Any opinions which of the two would be better for that all mountain freestyle? I'm in between an intermediate to advanced freerider and beginner freestyle (jumps etc). I'm looking to move a lot more into the freestyle realm this season (not pipes and limited jibs). I just want to make sure the board can still handle high speeds.

I'm 5'7", 165 lbs, and 9" boots

Thanks


----------



## Guest (Jan 18, 2009)

EC99SS said:


> This is a good thread as I'm stuck in the same situation. (Not trying to hijack thread)
> 
> Snowolf -
> I currently have an Atomic Axum that they say is a 6 flex. however in the So*Cal conditions I ride in (hard pack/ice) it chatters way too much at speed. Could this be due to the 2.5 degree park bevel? I'm looking into either a Lib Tech TRS BTX (which is also a 6 flex...granted could be different scales) but they say it handles and doesn't chatter in ice/hard pack due to Magne traction and banana. Or the Travis Rice BTX (which is a 7 flex).
> ...


Sounds like the lib tech would be your best bet. If your going to be riding on alot of hardpack/ice then to make it more enjoyable you're definitley going to want to have the magna traction. This is also a board that will also be good for jumps and small jibs etc. It's somewhat of a park board but it shouldn't give you any problems at all when cruising down the mountain.

Good luck!



At the bottom of this page you can also find some reviews:
Lib Tech Snowboard Lib Tech TRS BTX Snowboard


----------



## Guest (Jan 19, 2009)

You might also like the Never Summer SL-R if you're not set on Lib Tech. 

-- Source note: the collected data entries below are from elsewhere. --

-- ==== Sys2Proof/Certificates/Slice0/Obligations.lean ====
section
/-! DEFINITION. The statements about the model. Each is a Prop; none is proved here. -/

open Sys2Proof Sys2Proof.Machine

/-! ### The machine -/

/-- A step takes the command at the front of the queue and is that command's effect on the state with the queue's rest. On an
empty queue, with no edge of MCLK waiting, a search examines one more subset while one is left, up to the number R112 gives,
and otherwise the block idles (logs 8 and 11: the model's choices). -/
def Obligations.StepRunsTheFrontCommand : Prop :=
  (∀ (c : Instr) (rest : List Instr) (s : State),
    step { s with pending := c :: rest } = exec c { s with pending := rest })
  ∧ (∀ s : State, s.pending = [] → s.mclk = [] → (∀ r, s.repair = some r → r.phase.posts = true) → step s = .next s)
  ∧ ∀ (s : State) (i : Fin 32) (u : UnitId) (cands : List Nat) (syn : BitVec 32) (n : Nat),
      s.pending = [] → s.mclk = [] → s.repair = some ⟨i, u, .searching cands syn n⟩ →
      (n < searchLength (s.profile u.window) cands syn →
        step s = .next { s with repair := some ⟨i, u, .searching cands syn (n + 1)⟩ })
      ∧ (searchLength (s.profile u.window) cands syn ≤ n → step s = .next s)

/-- No command touches the queue of commands behind it, nor the edges of MCLK that wait. -/
def Obligations.EveryCommandKeepsTheQueue : Prop :=
  ∀ (c : Instr) (s t : State), exec c s = .next t → t.pending = s.pending ∧ t.mclk = s.mclk

/-- Every well-formed command answers a next state in every state whose engine records name held contexts; a request that R1
does not allow, and BADCMD of a known code, are refused; a fault means that an engine record names a free slot
(logs 15 and 16: the model's choices). -/
def Obligations.WellFormedCommandsComplete : Prop :=
  (∀ (c : Instr) (s : State), c.wf = true → s.RecordsHeld → ∃ t, exec c s = .next t)
  ∧ (∀ (req : Request) (s : State), req.wf = false → exec (.requestTake req) s = .refused .malformedRequest)
  ∧ (∀ (code : Byte) (s : State), codeUnknown code = false → exec (.badcmd code) s = .refused .knownCommandCode)
  ∧ ∀ (c : Instr) (s : State) (r : Fault), exec c s = .fault r → ¬ s.RecordsHeld

/-- From any state, RESET_N low and then high leaves the state of `State.reset` with the strap just sampled; between the two
edges no request is in progress, no frame is open and ATTN is released (R20, R179). MSEL's level, the vote store's
cells and the waiting commands and edges stand (R68; logs 4, 5, 7). -/
def Obligations.PinResetMakesTheResetState : Prop :=
  ∀ (s : State) (d : BitVec 2), ∃ t, exec .pinResetAssert s = .next t
    ∧ (t.run = .held ∧ t.active = [] ∧ t.through = [] ∧ t.issued = [] ∧ t.frame = none ∧ t.attnLow = false)
    ∧ exec (.pinResetDeassert d) t = .next { State.reset with
        refdiv := d, mselLow := s.mselLow, votes := s.votes, mclk := s.mclk, pending := s.pending }

/-- R180: four ticks after the deassertion the part can become ready, no earlier; until it is ready no request is taken and no
frame opens. The tick and READY are commands of their own (log 6: the model's choice). -/
def Obligations.ReadyAtTheFourthTick : Prop :=
  ∀ s : State,
    (∀ n, s.run = .recovering n → n < 4 →
      exec .timebaseTick s = .next { s with run := .recovering (n + 1) } ∧ exec .ready s = .next s)
    ∧ (∀ n, s.run = .recovering n → 4 ≤ n → exec .ready s = .next { s with run := .ready })
    ∧ (s.run ≠ .ready → ∀ req : Request, req.wf = true → exec (.requestTake req) s = .next s)
    ∧ (s.run ≠ .ready → s.mselLow = false → exec .frameOpen s = .next { s with mselLow := true })

/-! ### Timers -/

/-- R181, R182: with no expiry due, a tick counts every running idle timer and every hold timer down by one and changes nothing
else; while RESET_N is low there is no tick. -/
def Obligations.TickCountsEveryTimer : Prop :=
  ∀ s : State,
    (s.run = .ready → (∀ k : Fin 4, s.lanes[k].timer ≠ some 0) →
      (∀ (k : Fin 4) (h : HoldRecord), s.holds[k] = some h → h.remaining ≠ 0) →
      exec .timebaseTick s = .next { s with
        lanes := s.lanes.map (fun l => { l with timer := l.timer.map (· - 1) })
        holds := s.holds.map (Option.map (fun h => { h with remaining := h.remaining - 1 })) })
    ∧ (s.run = .held → exec .timebaseTick s = .next s)

/-- R50, R52: the expiry of a lane's idle timer tears its filling pass: the buffer FREE, the record gone, the timer stopped,
PASSES_TORN of the pass's window up by one (stopping at 65535), TORN set, and nothing else. In a CLOSING window whose last
pass it was, with no context left, the tear ends the drain (R31): the window OFF, CLOSED set, its late runs removed. Without
a due expiry nothing changes (log 1). -/
def Obligations.IdleExpiryTearsTheFillingPass : Prop :=
  ∀ (k : Fin 4) (s : State),
    (∀ f : Filling, s.Still → s.lanes[k].timer = some 0 → s.lanes[k].filling = some f →
      s.windows[f.uid.window].state ≠ .closing →
      exec (.idleExpiry k) s = .next { s with
        lanes := s.lanes.set k { s.lanes[k].setBuffer f.buffer .free with filling := none, timer := none }
        windows := s.windows.set f.uid.window { s.windows[f.uid.window] with
          counters := { s.windows[f.uid.window].counters with
            passesTorn := satInc s.windows[f.uid.window].counters.passesTorn } }
        flags := s.flags ||| 0x004 })
    ∧ (∀ f : Filling, s.Still → s.lanes[k].timer = some 0 → s.lanes[k].filling = some f →
      let w := f.uid.window
      s.windows[w].state = .closing → s.windowContexts w = [] → (∀ j : Fin 4, j ≠ k → s.lanes[j].fills w = false) →
      (∀ p ∈ s.foldQueue, p.uid.window ≠ w) → s.foldsIn w = false →
      exec (.idleExpiry k) s = .next { s with
        lanes := (s.lanes.set k { s.lanes[k].setBuffer f.buffer .free with filling := none, timer := none }).map
          (fun l => if l.runsLate w then { l with lateRun := none } else l)
        windows := s.windows.set w { s.windows[w] with
          state := .off
          counters := { s.windows[w].counters with passesTorn := satInc s.windows[w].counters.passesTorn } }
        flags := s.flags ||| 0x004 ||| 0x080 })
    ∧ (s.lanes[k].timer ≠ some 0 → exec (.idleExpiry k) s = .next s)

/-- R149: the expiry of a hold timer discards the record, marks the read STALE, counts STALE_READS in the counting window when
there is one, sets STALE, and nothing else. Without a due expiry nothing changes (log 1). -/
def Obligations.HoldExpiryLetsTheReadGoStale : Prop :=
  ∀ (k : Fin 4) (s : State),
    (∀ h : HoldRecord, s.holds[k] = some h → h.remaining = 0 →
      exec (.holdExpiry k) s = .next { s with
        holds := s.holds.set k none
        active := s.active.map (fun a => if a.initiator = k then { a with stale := true } else a)
        windows := match h.counting with
          | none => s.windows
          | some w => s.windows.set w { s.windows[w] with
              counters := { s.windows[w].counters with staleReads := satInc s.windows[w].counters.staleReads } }
        flags := s.flags ||| 0x020 })
    ∧ ((∀ h : HoldRecord, s.holds[k] = some h → h.remaining ≠ 0) → exec (.holdExpiry k) s = .next s)

/-! ### Taking requests -/

/-- R3, R12, R146: a read with no counted overlap joins the through order forwardable; a request of an initiator whose previous
one is unanswered is not taken. What counts (R144, R145): the bytes of an ungranted entry, the slot of a fold, of a repair
in POSTING, of a drain posting, and the slot of an override record, on its piece or on its posting (D as at the take,
log 10: the model's choice); one that shares a byte with the read, modulo 2 to the power 32, and whose hold limit (255 for
the ring) is not 0. -/
def Obligations.ReadWithoutOverlapIsForwardable : Prop :=
  ∀ (k : Fin 4) (a : Addr) (n : Nat) (s : State),
    (s.Takes ⟨k, a, .read n⟩ → s.overlaps a n = [] →
      exec (.requestTake ⟨k, a, .read n⟩) s = .next { s with
        through := s.through ++ [⟨k, a, .read n, none⟩]
        active := s.active ++ [⟨k, [], 1, false, false, false⟩]
        holds := s.holds.set k none })
    ∧ (∀ req : Request, req.wf = true → s.busyInitiator req.initiator = true → exec (.requestTake req) s = .next s)
    ∧ (∀ i : HoldItem, i ∈ s.overlaps a n ↔ i ∈ s.holdItems
        ∧ (∃ j l : Nat, j < 4 * n ∧ l < i.length ∧ a + BitVec.ofNat 32 j = i.addr + BitVec.ofNat 32 l)
        ∧ (match i.window with
          | some w => (s.profile w).holdLimit ≠ 0
          | none => True))
    ∧ (let slot : UnitId → HoldItem := fun u =>
        ⟨(s.profile u.window).base + BitVec.ofNat 32 (u.unit * ((s.profile u.window).dataSize + 8)),
          (s.profile u.window).dataSize + 8, some u.window⟩
      let override : OverrideRecord → HoldItem := fun r => ⟨r.slotAddr, r.dataSize + 8, some r.uid.window⟩
      ∀ i : HoldItem, i ∈ s.holdItems ↔
        (∃ e ∈ s.queue, i = ⟨e.addr, 4 * e.beats.length, e.owner.map UnitId.window⟩)
        ∨ (∃ r, s.fold = some r ∧ i = slot r.pass.uid)
        ∨ (∃ r v, s.repair = some r ∧ r.phase = .posting v ∧ i = slot r.uid)
        ∨ (∃ x ∈ s.postings, ∃ c u, x.poster = .drain c ∧ x.owner = some u ∧ i = slot u)
        ∨ (∃ x ∈ s.postings, ∃ r, x.poster = .override r ∧ i = override r)
        ∨ (∃ t ∈ s.through, ∃ r, t.record = some r ∧ i = override r))

/-- R146, R147: a read with counted overlaps is held. Its limit is the smallest hold limit brought (255 for a RING item), the
remaining time starts at it, and the counting window is the lowest-numbered window that brought it, absent when none did. -/
def Obligations.OverlappingReadIsHeld : Prop :=
  ∀ (k : Fin 4) (a : Addr) (n : Nat) (s : State),
    s.Takes ⟨k, a, .read n⟩ → s.ProfilesLegal → s.overlaps a n ≠ [] →
    ∃ h : HoldRecord,
      exec (.requestTake ⟨k, a, .read n⟩) s = .next { s with
        through := s.through ++ [⟨k, a, .read n, none⟩]
        active := s.active ++ [⟨k, [], 1, false, false, false⟩]
        holds := s.holds.set k (some h) }
      ∧ h.addr = a ∧ h.count = n ∧ h.remaining = h.limit ∧ 1 ≤ h.limit ∧ h.limit ≤ 255
      ∧ (∀ i ∈ s.overlaps a n, h.limit ≤ s.itemLimit i)
      ∧ (∃ i ∈ s.overlaps a n, s.itemLimit i = h.limit)
      ∧ (∀ w : Fin 8, h.counting = some w ↔
          (∃ i ∈ s.overlaps a n, i.window = some w ∧ s.itemLimit i = h.limit)
          ∧ ∀ v : Fin 8, v < w → ¬ ∃ i ∈ s.overlaps a n, i.window = some v ∧ s.itemLimit i = h.limit)

/-- R5, R6, R7: a beat lies outside when no window that is not OFF covers its address; the one window that covers it gives its
slot, slot offset, region, class by the capture set, and whether the window is CLOSING. R8, R9, R12, R15: a write whose beats
have one place, outside or direct-class in one slot, none overriding, is one piece; it joins the through order whole and
nothing else changes. One whose first beats have one such place and the others another is two pieces. -/
def Obligations.OutsideWriteIsForwardedWhole : Prop :=
  (∀ (k : Fin 4) (a : Addr) (beats : List Beat) (place : Option UnitId) (s : State),
    let lies : WaitingBeat → Prop := fun b => match place with
      | none => b.cls = .outside
      | some u => b.overrides = false ∧ ∃ o r closing, b.cls = .slot u o r false closing
    s.Still → s.Takes ⟨k, a, .write beats⟩ → (∀ b ∈ classifyBeats s.windows k a beats, lies b) →
    exec (.requestTake ⟨k, a, .write beats⟩) s = .next { s with
      through := s.through ++ [⟨k, a, .write beats, none⟩]
      active := s.active ++ [⟨k, [], 1, false, false, false⟩] })
  ∧ (∀ (k : Fin 4) (a : Addr) (first second : List Beat) (x y : Option UnitId) (s : State),
    let next := a + BitVec.ofNat 32 (4 * first.length)
    let lies : WaitingBeat → Option UnitId → Prop := fun b place => match place with
      | none => b.cls = .outside
      | some u => b.overrides = false ∧ ∃ o r closing, b.cls = .slot u o r false closing
    s.Still → s.Takes ⟨k, a, .write (first ++ second)⟩ → first ≠ [] → second ≠ [] → x ≠ y →
    (∀ b ∈ classifyBeats s.windows k a first, lies b x) → (∀ b ∈ classifyBeats s.windows k next second, lies b y) →
    exec (.requestTake ⟨k, a, .write (first ++ second)⟩) s = .next { s with
      through := s.through ++ [⟨k, a, .write first, none⟩, ⟨k, next, .write second, none⟩]
      active := s.active ++ [⟨k, [], 2, false, false, false⟩] })
  ∧ ∀ (k : Fin 4) (a : Addr) (s : State),
    let covers : Fin 8 → Prop := fun w => s.windows[w].state ≠ .off ∧ (s.profile w).base.toNat ≤ a.toNat
      ∧ a.toNat < (s.profile w).base.toNat + (s.profile w).unitCount * ((s.profile w).dataSize + 8)
    (classifyBeat s.windows k a = .outside ↔ ∀ w, ¬ covers w)
    ∧ ∀ w, covers w → (∀ v, v ≠ w → ¬ covers v) →
      let d := (s.profile w).dataSize
      ∃ u o, a.toNat = (s.profile w).base.toNat + u * (d + 8) + o ∧ o < d + 8
        ∧ classifyBeat s.windows k a = .slot ⟨w, u⟩ o (if o < d then .data else if o < d + 4 then .check else .verdict)
          ((s.profile w).captureSet.getLsbD k.val) (s.windows[w].state == .closing)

(Man, I must sound like a shill !)


----------



## Technine Icon (Jan 15, 2009)

Before I got into park, I bought a softer park board, but was still riding all mountain and I noticed that the softer the board and the faster you go, the harder it is to hold a good edge. Since your going to be jumping and freeriding, a stiffer board would defenitly help you keep an edge and ride out big impacts from jumps. On your scale I'd say either a 7 or 8. You should check out rossignols because they are pretty good all around boards.


----------



## Kapn.K (Jan 8, 2009)

I don't think those stiffness ratings are comparable across brands. I'm 2fiddy and rode a 159 TRS banana all last week. I rode a 156 skate banana the first day. The trs was really stiff(though not as much as a burton rental board). I'm going to big sky during spring break. I'm considering buying a 159 skate banana. I'm still learning but I liked the spongy feel of the skate. They didn't have a 159, that's why I ended up with the trs. That TRS was a hella fun stick, though. I demoed all week and never traded it out. Kind of a shame b/c I wouldn't have minded trying the gnu's or other libby's they had. I was having fun and didn't see the point of checking out another board that _might_ be funner. Trip down the gondola, swap bindings, make them do the edges and wax it, etc.


----------



## Guest (Feb 9, 2009)

I bought my board this season based on the same requirements. EC99 should find this info helpful too. I wanted an intermediate all mountain board that I could take into the park for some basic intro-to-freestyle jumps.

I settled on and bought a 159cm Gnu CHB MTX. I've found it quite stable at higher speeds and magne-traction was great on the ice/crud we have on the east coast (poconos). I had significantly less chatter than I'm used to and was able to run a decent line on my edge even though it was in the 40's all day and it was very icy from the previous melt/freeze. I passed on the banana type boards since I don't trust a reverse camber flexible board at high speed on ice and hard pack.

I haven't taken my board into the park yet but I'm optimistic that it will be flexible enough when I'm landing and light enough when I take off.


----------



## pencap75 (Dec 10, 2008)

I have a 2007 Axum and find it extremely stable in ice because of its rsr double edges. Compared to other park boards, the axum is pretty stiff. In fact, its so stiff, i use it mainly for freeride.


----------